I am hoping they will speak up here at some point about what they
did to make it work :) but if not then I would hope to find some
time to investigate it myself.
This describes my experience moving from ubuntu 8.04 LTS (hardy) to
9.10 by first upgrading to the stock
kernel.org 2.6.32 manually. Be
warned this happened two weeks ago so I may be leaving important
details out. If you do something like this please proceed with caution
and have backups!
This also presumes you have a kernel that has the disks accessible
from /dev/xvdaX, earlier kernels might be using something different?

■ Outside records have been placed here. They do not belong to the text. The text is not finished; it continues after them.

-- ==== Sys2Proof/Certificates/Slice0/Obligations.lean ====
section
/-!
DEFINITION. The statements for the provers. Each is a closed proposition about `exec` and `step`; the docstring names the rules
of spec/ that it formalises, and the log entry where a clause is the model's own choice.
-/

open Sys2Proof Sys2Proof.Machine

/-! ## The queue of commands, and reset -/

/-- A step executes the command at the front of the queue on the state with the queue's rest; an empty queue is a tick of the fabric-time
clock. The model's own choice (log 1). Every command answers a next state and leaves the waiting commands as they are, so commands are
executed one at a time, first in first out (log 1). -/
def Obligations.CommandsAreExecutedInOrder : Prop :=
  ((∀ (s : State) (c : Instr) (rest : List Instr), s.pending = c :: rest → step s = exec c { s with pending := rest })
      ∧ (∀ s : State, s.pending = [] → step s = .next s.tick))
  ∧ (∀ (c : Instr) (s : State), ∃ t, exec c s = .next t ∧ t.pending = s.pending)

/-- The block after cold reset (R290, R304, R324, R325, R351, R418, R419, R451, R460, R463, R464): the values that the spec states. The
queue, the memories and the tables are empty (logs 1, 3). -/
def Obligations.ResetLeavesTheStatedValues : Prop :=
  let s := State.reset
  s.pending = [] ∧ s.cfg.cfgDone = false ∧ s.boot.phase = 0 ∧ s.boot.devReady = false ∧ s.time.now = 0 ∧ s.time.timeOk = false
    ∧ s.time.srcPort = 15 ∧ s.pwr.rstCause = 0 ∧ s.pwr.idleEn = 7 ∧ s.pwr.cap = 400 ∧ s.pwr.wagonUs = 50 ∧ s.pwr.stallMs = 10
    ∧ s.log.next = 0 ∧ s.log.entries = [] ∧ s.mem.wf = true ∧ s.cmdList = [] ∧ s.cmds.wagons = [] ∧ (∀ o, Tab.get 0 s.cnt o = 0)
    ∧ (∀ c, (s.ctx c).state = .off ∧ (s.ctx c).fault = false ∧ (s.ctx c).seed = 0 ∧ (s.ctx c).step = 0 ∧ (s.ctx c).weight = 1
      ∧ (s.ctx c).admitMs = 10 ∧ (s.ctx c).wdogS = 10 ∧ (s.ctx c).cmdLimit = 0)
    ∧ (∀ n, (s.sigOf n).state = .free) ∧ (∀ kind slot, (s.tblSlot kind slot).bound = false) ∧ (∀ p, (s.port p).state = .off)
    ∧ (∀ h, (s.hostFn h).width = 0 ∧ (s.hostFn h).committed = false)
    ∧ (∀ c, (s.chan c).owner = 0 ∧ (s.chan c).db = 0 ∧ (s.chan c).mask = 0xFFFFFFFF)

/-! ## Registers (R7–R9, R403) -/

/-- The two halves of a 64-bit register (R8): a read of the low half latches the high half for the next read of it; without a latch the high
half is read as it is now; a low half that is written is held, and the write of the high half commits both; a write of the high half with
nothing held has no effect but its log entry. A write of the low half and then of the high half does what one 64-bit write of the register
does (R8), and a 64-bit read answers the whole register at once. A misaligned access, and one that spans two registers or is wider than its
register (R7): a read returns zero, a write has no effect, and each is logged. The rows of a context's window are writes of its registers
(R292–R294, R304, R307): the 64-bit or 32-bit write of the register does what the row does. -/
def Obligations.WideRegistersAreWrittenInHalves : Prop :=
  (∀ (mst : Master) (off : Nat) (r : Reg) (s : State), s.regReady mst (offNeeds off) = true → bootHidden mst off = false →
      (spot32 off = .low r →
        (∃ t, exec (.lowHalfRead mst ⟨off, .w32⟩) s = .next t ∧ t.bus.resp = BitVec.ofNat 64 ((s.clearBus mst).regRead mst r % 2 ^ 32)
          ∧ t.latchOf mst = some ⟨r.off, BitVec.ofNat 32 (hiHalf ((s.clearBus mst).regRead mst r))⟩ ∧ t.holdOf mst = none ∧ Frame [.bus] s t)
        ∧ (∀ lo : Word, ∃ t, exec (.lowHalfWrite mst off lo) s = .next t ∧ t.holdOf mst = some ⟨r.off, lo⟩ ∧ t.latchOf mst = none
          ∧ Frame [.bus] s t))
      ∧ (spot32 off = .high r →
        (∀ h : Word, s.latchOf mst = some ⟨r.off, h⟩ →
          exec (.lowHalfRead mst ⟨off, .w32⟩) s = .next ((s.clearBus mst).answer h.toNat))
        ∧ ((∀ l, s.latchOf mst = some l → l.reg ≠ r.off) →
          exec (.lowHalfRead mst ⟨off, .w32⟩) s = .next ((s.clearBus mst).answer (hiHalf ((s.clearBus mst).regRead mst r))))
        ∧ (∀ lo hi : Word, s.holdOf mst = some ⟨r.off, lo⟩ →
          exec (.highHalfWrite mst off hi) s = .next (regWrite mst r (hi ++ lo) (s.clearBus mst)))
        ∧ (∀ hi : Word, (∀ l, s.holdOf mst = some l → l.reg ≠ r.off) →
          exec (.highHalfWrite mst off hi) s = .next ((s.clearBus mst).logReg mst off))))
  ∧ (∀ (mst : Master) (off : Nat) (r : Reg) (lo hi : Word) (s : State), s.regReady mst (offNeeds off) = true → bootHidden mst off = false →
      regAt off = some r → r.wide = true → off % 8 = 0 →
      ∃ t, exec (.lowHalfWrite mst off lo) s = .next t
        ∧ exec (.highHalfWrite mst (off + 4) hi) t = exec (.registerWrite mst off .w64 (hi ++ lo)) s
        ∧ exec (.registerWrite mst off .w64 (hi ++ lo)) s = .next (regWrite mst r (hi ++ lo) (s.clearBus mst))
        ∧ exec (.lowHalfRead mst ⟨off, .w64⟩) s
          = .next (((s.clearBus mst).afterRead mst r).answer ((s.clearBus mst).regRead mst r)))
  ∧ (∀ (mst : Master) (off : Nat) (width : Width) (v : Dword) (s : State), s.regReady mst (offNeeds off) = true → bootHidden mst off = false →
      pciHost mst off = none → spotOf off width = .bad →
      exec (.lowHalfRead mst ⟨off, width⟩) s = .next (((s.clearBus mst).logReg mst off).answer 0)
      ∧ exec (.registerWrite mst off width v) s = .next ((s.clearBus mst).logReg mst off))
  ∧ (∀ (mst : Master) (ctx q : Nat) (v : Dword) (w : Word) (s : State), ctx < 4096 → q < 4 → s.regOpen mst = false ∨ s.regReady mst true = true →
      exec (.registerWrite mst (0x100010 + 0x100 * ctx) .w64 v) s = exec (.ctxSeedWrite mst ctx v) s
      ∧ exec (.registerWrite mst (0x100018 + 0x100 * ctx) .w64 v) s = exec (.ctxStepWrite mst ctx v) s
      ∧ exec (.registerWrite mst (0x100028 + 0x100 * ctx) .w64 v) s = exec (.ctxShareWrite mst ctx v) s
      ∧ exec (.registerWrite mst (0x100098 + 0x100 * ctx) .w32 (w.setWidth 64)) s = exec (.ctxProfWrite mst ctx w) s
      ∧ exec (.registerWrite mst (0x100048 + 0x100 * ctx + 0x10 * q) .w32 (w.setWidth 64)) s = exec (.sqDoorbell mst ctx q w) s
      ∧ exec (.registerWrite mst (0x100088 + 0x100 * ctx) .w32 (w.setWidth 64)) s = exec (.cqHeadWrite mst ctx w) s
      ∧ exec (.registerWrite mst (0x100030 + 0x100 * ctx) .w64 (w ++ BitVec.ofNat 32 q)) s = exec (.abort mst ctx q w) s
      ∧ exec (.registerWrite mst (0x100008 + 0x100 * ctx) .w32 1) s = exec (.enable mst ctx) s
      ∧ exec (.registerWrite mst (0x100008 + 0x100 * ctx) .w32 2) s = exec (.preempt mst ctx) s
      ∧ exec (.registerWrite mst (0x100008 + 0x100 * ctx) .w32 3) s = exec (.restore mst ctx) s
      ∧ exec (.registerWrite mst (0x100008 + 0x100 * ctx) .w32 4) s = exec (.reset mst ctx) s)

/-- Registers that are not open to a master (R403 for a host before CFG_DONE, R399 and R413 for a host whose link is down; for the management
core, D and the sequencers of a device in reset, and for a host function that is absent, the model's own choice: log 60): its writes have no
effect and are not logged, and its reads return zero, but for GCTL_ID and GCTL_PROFILE, which a host reads. (The regions of a host function
other than BAR0 are no registers of this window.) -/
def Obligations.ClosedRegistersDoNothing : Prop :=
  ∀ (mst : Master) (s : State), s.regOpen mst = false →
    (∀ c : Instr, writerOf c = some mst → (∀ off, offsetOf c = some off → pciHost mst off = none) → exec c s = .next (s.clearBus mst))
    ∧ (∀ ch, exec (.mbxLockRead mst ch) s = .next ((s.clearBus mst).answer 0))
    ∧ (∀ off, pciHost mst off = none → mst.host? = none ∨ (off ≠ 0 ∧ off ≠ 4) → exec (.lowHalfRead mst ⟨off, .w32⟩) s = .next ((s.clearBus mst).answer 0))

/-! ## Contexts (R289–R294, R302, R304, R307, R312, R317–R321) -/

/-- CTX_SEED and CTX_STEP (R194, R292) are set while no command of the context is unretired; while one is, the write has no effect but its
log entry. CTX_PROF (R293) is set while the context is OFF; a CMD_LIMIT above 4,096 leaves CMD_LIMIT as it was, and is logged (log 61).
CTX_SHARE (R304): each of WEIGHT, ADMIT_MS and WDOG_S takes a value in its range and stays as it was otherwise; QUOTA_CMDS and
QUOTA_PLAT are the management view's, until the configuration load has completed. -/
def Obligations.ContextRegistersTakeTheirValues : Prop :=
  (∀ (mst : Master) (ctx : Nat) (v : Dword) (s : State), s.ctxOpen mst ctx →
      ((∀ c ∈ s.allCmds, c.ctx ≠ ctx) →
        exec (.ctxSeedWrite mst ctx v) s = .next ((s.clearBus mst).setCtx ctx { s.ctx ctx with seed := v })
        ∧ exec (.ctxStepWrite mst ctx v) s = .next ((s.clearBus mst).setCtx ctx { s.ctx ctx with step := v }))
      ∧ ((∃ c ∈ s.allCmds, c.ctx = ctx) →
        exec (.ctxSeedWrite mst ctx v) s = .next ((s.clearBus mst).logCtx mst ctx 0x10)
        ∧ exec (.ctxStepWrite mst ctx v) s = .next ((s.clearBus mst).logCtx mst ctx 0x18)))
  ∧ (∀ (mst : Master) (ctx : Nat) (v : Word) (s : State), s.ctxOpen mst ctx →
      let x := s.ctx ctx
      let y (lim : Nat) : Ctx := { x with dlStrict := v.getLsbD 0, detOrder := v.getLsbD 1, noZspec := v.getLsbD 2
                                          noEarly := v.getLsbD 3, cmdLimit := lim }
      (x.state = .off → v.toNat / 2 ^ 16 ≤ 4096 →
        exec (.ctxProfWrite mst ctx v) s = .next ((s.clearBus mst).setCtx ctx (y (v.toNat / 2 ^ 16))))
      ∧ (x.state = .off → 4096 < v.toNat / 2 ^ 16 →
        exec (.ctxProfWrite mst ctx v) s = .next (((s.clearBus mst).setCtx ctx (y x.cmdLimit)).logCtx mst ctx 0x98))
      ∧ (x.state ≠ .off → exec (.ctxProfWrite mst ctx v) s = .next ((s.clearBus mst).logCtx mst ctx 0x98)))
  ∧ (∀ (mst : Master) (ctx : Nat) (v : Dword) (s : State), s.ctxOpen mst ctx →
      let x := s.ctx ctx
      let w := v.toNat % 2 ^ 8
      let a := v.toNat / 2 ^ 8 % 2 ^ 16
      let d := v.toNat / 2 ^ 24 % 2 ^ 6
      let q := (v.toNat / 2 ^ 32 % 2 ^ 13, v.toNat / 2 ^ 48)
      let y : Ctx := { x with weight := if w = 0 then x.weight else w, admitMs := if 1 ≤ a ∧ a ≤ 1000 then a else x.admitMs
                              wdogS := if 10 ≤ d ∧ d ≤ 60 then d else x.wdogS }
      let good := w ≠ 0 ∧ 1 ≤ a ∧ a ≤ 1000 ∧ 10 ≤ d ∧ d ≤ 60
      (mst.host?.isSome = true → good → exec (.ctxShareWrite mst ctx v) s = .next ((s.clearBus mst).setCtx ctx y))
      ∧ (mst.host?.isSome = true → ¬good →
        exec (.ctxShareWrite mst ctx v) s = .next (((s.clearBus mst).setCtx ctx y).logCtx mst ctx 0x28))
      ∧ (mst.host? = none → s.cfg.cfgDone = false → good → q.1 ≤ 4096 →
        ∃ t, exec (.ctxShareWrite mst ctx v) s = .next t ∧ t.ctx ctx = y ∧ OtherCtxs ctx s t
          ∧ Tab.get (0, 0) t.cfg.quota ctx = q ∧ (∀ e, e ≠ ctx → Tab.get (0, 0) t.cfg.quota e = Tab.get (0, 0) s.cfg.quota e)
          ∧ Frame [.bus, .cfg, .ctxs] s t)
      ∧ (mst.host? = none → s.cfg.cfgDone = true → good → q ≠ Tab.get (0, 0) s.cfg.quota ctx →
        exec (.ctxShareWrite mst ctx v) s = .next (((s.clearBus mst).setCtx ctx y).logCtx mst ctx 0x28)))

/-- A doorbell (R294, R295, R465): a tail that moves forward and leaves no more than the queue's records between head and tail is taken, and
a queue that a fault had stopped fetches again; any other tail has no effect but its log entry. CTX_CQ_HEAD (R294, R312, R465): a head
between the present head and the tail is taken; the waiting records are then written in order, as far as there is room, and leave the
front of the waiting list. A queue whose LOG2N is 0 holds no records (the model's choice: log 30). -/
def Obligations.QueuePointersMove : Prop :=
  (∀ (mst : Master) (ctx q : Nat) (v : Word) (s : State), s.ctxOpen mst ctx →
      let u := (s.ctx ctx).sq q
      let size := if u.log2n = 0 then 0 else 2 ^ u.log2n
      let fits := (v = u.tail ∨ (1 ≤ (v - u.tail).toNat ∧ (v - u.tail).toNat ≤ 2 ^ 31 - 1)) ∧ (v - u.head).toNat ≤ size
      (fits → exec (.sqDoorbell mst ctx q v) s
          = .next ((s.clearBus mst).setCtx ctx ((s.ctx ctx).setSq q { u with tail := v, fault := false })))
      ∧ (¬fits → exec (.sqDoorbell mst ctx q v) s = .next ((s.clearBus mst).logCtx mst ctx (0x48 + 0x10 * q))))
  ∧ (∀ (mst : Master) (ctx : Nat) (v : Word) (s : State), s.ctxOpen mst ctx →
      let q := (s.ctx ctx).cq
      let fits := (v - q.head).toNat ≤ 2 ^ 31 - 1 ∧ (q.tail - v).toNat ≤ 2 ^ 31 - 1
      (fits → ∃ t, exec (.cqHeadWrite mst ctx v) s = .next t ∧ OtherCtxs ctx s t
        ∧ (let r := (t.ctx ctx).cq
          { t.ctx ctx with cq := q } = s.ctx ctx ∧ r.log2n = q.log2n ∧ r.addr = q.addr ∧ r.head = v
          ∧ r.waiting.map (·.bytes) = (q.waiting.map (·.bytes)).drop (r.tail - q.tail).toNat
          ∧ (r.waiting = [] ∨ r.room = false
            ∨ (t.rangeFault ctx (r.addr * 4096 + 64 * (r.tail.toNat % 2 ^ r.log2n)) 64 true).isSome = true)))
      ∧ (fits → q.waiting = [] →
        exec (.cqHeadWrite mst ctx v) s = .next ((s.clearBus mst).setCtx ctx { s.ctx ctx with cq := { q with head := v } }))
      ∧ (¬fits → exec (.cqHeadWrite mst ctx v) s = .next ((s.clearBus mst).logCtx mst ctx 0x88)))

/-- ENABLE (R291, R302, R467): an OFF context becomes ON with FAULT clear, its six counters at zero, and the least virtual time among the ON
contexts, or its own when none is ON (the model's choice: log 79); from another state, and while a warm reset goes on (R461, log 53), the
operation has no effect but its log entry. PREEMPT (R291, R318, R320): an ON context whose save area will do becomes PREEMPTING, and its
commands that have not started and convert no ALT (log 18) release what they hold; a save area that is too small or outside the partition
resets the context. From another state the operation has no effect but its log entry. During a dump's freeze it waits (log 62). -/
def Obligations.EnableAndPreemptMoveAContext : Prop :=
  (∀ (mst : Master) (ctx : Nat) (s : State), s.ctxOpen mst ctx →
      ((s.ctx ctx).state = .off → s.pwr.warming = false → ∃ t, exec (.enable mst ctx) s = .next t
        ∧ t.ctx ctx = { s.ctx ctx with state := .on, fault := false, vtime := (t.ctx ctx).vtime } ∧ OtherCtxs ctx s t
        ∧ (∀ e ∈ s.ctxs, e.2.state = .on → (t.ctx ctx).vtime ≤ e.2.vtime)
        ∧ ((∀ e ∈ s.ctxs, e.2.state ≠ .on) → (t.ctx ctx).vtime = (s.ctx ctx).vtime)
        ∧ (∀ i, i < 6 → Tab.get 0 t.cnt (cntCtx ctx i) = 0)
        ∧ (∀ o, (∀ i, i < 6 → o ≠ cntCtx ctx i) → Tab.get 0 t.cnt o = Tab.get 0 s.cnt o)
        ∧ Frame [.bus, .cnt, .trc, .ctxs] s t)
      ∧ ((s.ctx ctx).state ≠ .off ∨ s.pwr.warming = true →
        exec (.enable mst ctx) s = .next ((s.clearBus mst).logCtx mst ctx 0x08)))
  ∧ (∀ (mst : Master) (ctx : Nat) (s : State), s.ctxOpen mst ctx →
      (s.trc.dump.busy = false → (s.ctx ctx).state = .on → s.saveAreaBad ctx = none →
        ∃ t, exec (.preempt mst ctx) s = .next t ∧ (t.ctx ctx).state = .preempting ∧ (t.ctx ctx).preemptBy = s.stallDue
          ∧ OtherCtxs ctx s t
          ∧ (∀ slot c, s.cmd? slot = some c → c.ctx = ctx → c.started = false → isError c.st = false → c.converting = false →
            ∃ c', t.cmd? slot = some c' ∧ c'.resv = { Resv.none with pins := c.resv.pins } ∧ c'.tiles = [] ∧ (c.op ≠ 8 → c'.outQ = [])
              ∧ c'.phase = c.phase ∧ c'.seed = c.seed ∧ c'.step = c.step)
          ∧ (∀ slot, (∀ e ∈ s.cmdList, e.1 = slot → e.2.ctx ≠ ctx) → t.cmd? slot = s.cmd? slot)
          ∧ Frame [.bus, .cnt, .trc, .ctxs, .cmds] s t)
      ∧ (s.trc.dump.busy = false → (s.ctx ctx).state = .on → s.saveAreaBad ctx ≠ none →
        ∃ t, exec (.preempt mst ctx) s = .next t ∧ (t.ctx ctx).state = .resetting)
      ∧ (s.trc.dump.busy = false → (s.ctx ctx).state ≠ .on →
        exec (.preempt mst ctx) s = .next ((s.clearBus mst).logCtx mst ctx 0x08))
      ∧ (s.trc.dump.busy = true → exec (.preempt mst ctx) s = .next ((s.clearBus mst).holdBack (.preempt mst ctx))))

Generally speaking I used this guide with make-kpkg
https://help.ubuntu.com/community/Kernel/Compile#AltBuildMethod
I retained my old configuration as much as possible choosing defaults,
selecting everything related to xen, that is to say at minimum:
CONFIG_XEN=y
CONFIG_XEN_MAX_DOMAIN_MEMORY=8
CONFIG_XEN_SAVE_RESTORE=y
CONFIG_XEN_BLKDEV_FRONTEND=y
CONFIG_NETXEN_NIC=m
CONFIG_XEN_NETDEV_FRONTEND=y
CONFIG_HVC_XEN=y
CONFIG_XEN_BALLOON=y
CONFIG_XEN_SCRUB_PAGES=y
CONFIG_XEN_DEV_EVTCHN=y
CONFIG_XENFS=y
CONFIG_XEN_COMPAT_XENFS=y
CONFIG_XEN_SYS_HYPERVISOR=y
It is also essential to include the ext4 driver in the kernel and not
as a module so:
CONFIG_EXT4_FS=y
CONFIG_EXT4_FS_XATTR=y
CONFIG_EXT4_FS_POSIX_ACL=y
CONFIG_EXT4_FS_SECURITY=y
# CONFIG_EXT4_DEBUG is not set
Setting compression of the kernel to anything other than GZ will
probably fail with pygrub (I tried LZMA) so:
CONFIG_KERNEL_GZIP=y
# CONFIG_KERNEL_BZIP2 is not set
# CONFIG_KERNEL_LZMA is not set
However because of the deprecation of the arch/xen there are some
extra details to follow:
1. ARCH=i386 has to be set
2. Given it is a "cross" arch build I couldn't get the --initrd flag
to work properly so:
ARCH=i386 fakeroot make-kpkg --append-to-version=-xen kernel-image
kernel-headers
Even with the arch set I ended up with linux-xenu-2.6.32-xen as the
package name, make-kpkg seems to read info from the currently running
system.
Install the resulting packages with dpkg.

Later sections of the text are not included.